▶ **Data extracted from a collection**
'''

-- ==== Sys2Proof/Machine/Engines.lean ====
section
/-! DEFINITION. The engines (R320 to R335) and the curator (R336, R337): each turn of an engine works on the command at the
head of its queue, and its completion writes the status word and adds to the counter. -/

namespace Sys2Proof.Machine

/-! ### Queues, results and checks -/

def State.queueOf (s : State) (engine unit : Nat) : List Cmd := (s.engines.get? (engine, unit)).getD []

/-- Changes the command at the head of a queue. -/
def State.modCmd (s : State) (engine unit : Nat) (f : Cmd → Cmd) : State :=
  { s with engines := s.engines.adjust (engine, unit) fun
    | [] => []
    | c :: cs => f c :: cs }

/-- R320: BAD_RECORD goes before ACCESS, and the lowest offending byte is the detail. -/
def lowestOf : List (Bool × Nat) → Option Nat
  | [] => none
  | (b, off) :: xs => match b, lowestOf xs with
    | true, some y => some (min off y)
    | true, none => some off
    | false, y => y

def judge (bad acc : List (Bool × Nat)) : Option (Nat × Nat × Nat) :=
  match lowestOf bad with
  | some x => some (1, 0, x)
  | none => (lowestOf acc).map fun x => (2, 0, x)

/-- Is a field of bits [lo, lo + n) of a record nonzero? Its offset is that of its least significant bit (Table 21.1). -/
def rsvAt (r : List W64) (lo n : Nat) : Bool × Nat :=
  (leNat (wordsBytes r) / 2 ^ lo % 2 ^ n != 0, lo / 8)

/-- Coordinates of element i of a box, innermost fastest (R328). -/
def boxCoords (lo ext : List Nat) (i : Nat) : List Nat :=
  (lo.zip (ext.foldr (fun d (acc : List Nat × Nat) => ((acc.2 % d) :: acc.1, acc.2 / d)) ([], i)).1).map fun (a, b) => a + b

/-- R322: checks 2, 3 and 5 of a box. -/
def State.boxOk (s : State) (ctx : Nat) (t : Tensor) (lo ext : List Nat) (a : Access) : Bool :=
  match s.team? ctx with
  | none => false
  | some tm =>
    (!a.reads || t.r) && (!a.writes || t.w) && decide (lo.length = t.rank) &&
      (((lo.zip ext).zip t.dims).all fun ((l, n), d) => decide (l + n ≤ d)) &&
      (match t.loc with
        | .tile _ _ => true
        | _ => (List.range (ext.foldl (· * ·) 1)).all fun i => tm.leased t a (boxCoords lo ext i))

/-- The first n elements of a tensor in row-major order. -/
def State.firstOk (s : State) (ctx : Nat) (t : Tensor) (n : Nat) (a : Access) : Bool :=
  match s.team? ctx with
  | none => false
  | some tm =>
    (!a.reads || t.r) && (!a.writes || t.w) && decide (n ≤ t.elems) &&
      (List.range n).all fun i => tm.leased t a (t.coordsAt i)

/-- Committed element of a tensor in HBM or flat memory. -/
def State.element (s : State) (ctx : Nat) (t : Tensor) (cs : List Nat) : Nat :=
  match s.team? ctx with
  | some tm => s.readSpot ctx (fun _ x => x.cur) (tm.spot t cs) (ebits t.efmt)
  | none => 0

def State.setElement (s : State) (ctx : Nat) (t : Tensor) (cs : List Nat) (v : Nat) : State :=
  match s.team? ctx with
  | some tm => s.writeSpot ctx (fun _ x => x.cur) (tm.spot t cs) (ebits t.efmt) v
  | none => s

/-! ### The transfer engine (R325 to R328) -/

/-- An endpoint that names something. -/
inductive End where
  | ten (t : Tensor) (lo : List Nat)
  | se (core pos off : Nat)
  | us (core off : Nat)
  deriving DecidableEq, Repr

'''

▶ **ACTIVITY**
Only lines holding the word "leased" are wanted, so copy each of them from the records above.

▶ **RESULT OF THE EXERCISE**
        | _ => (List.range (ext.foldl (· * ·) 1)).all fun i => tm.leased t a (boxCoords lo ext i))
      (List.range n).all fun i => tm.leased t a (t.coordsAt i)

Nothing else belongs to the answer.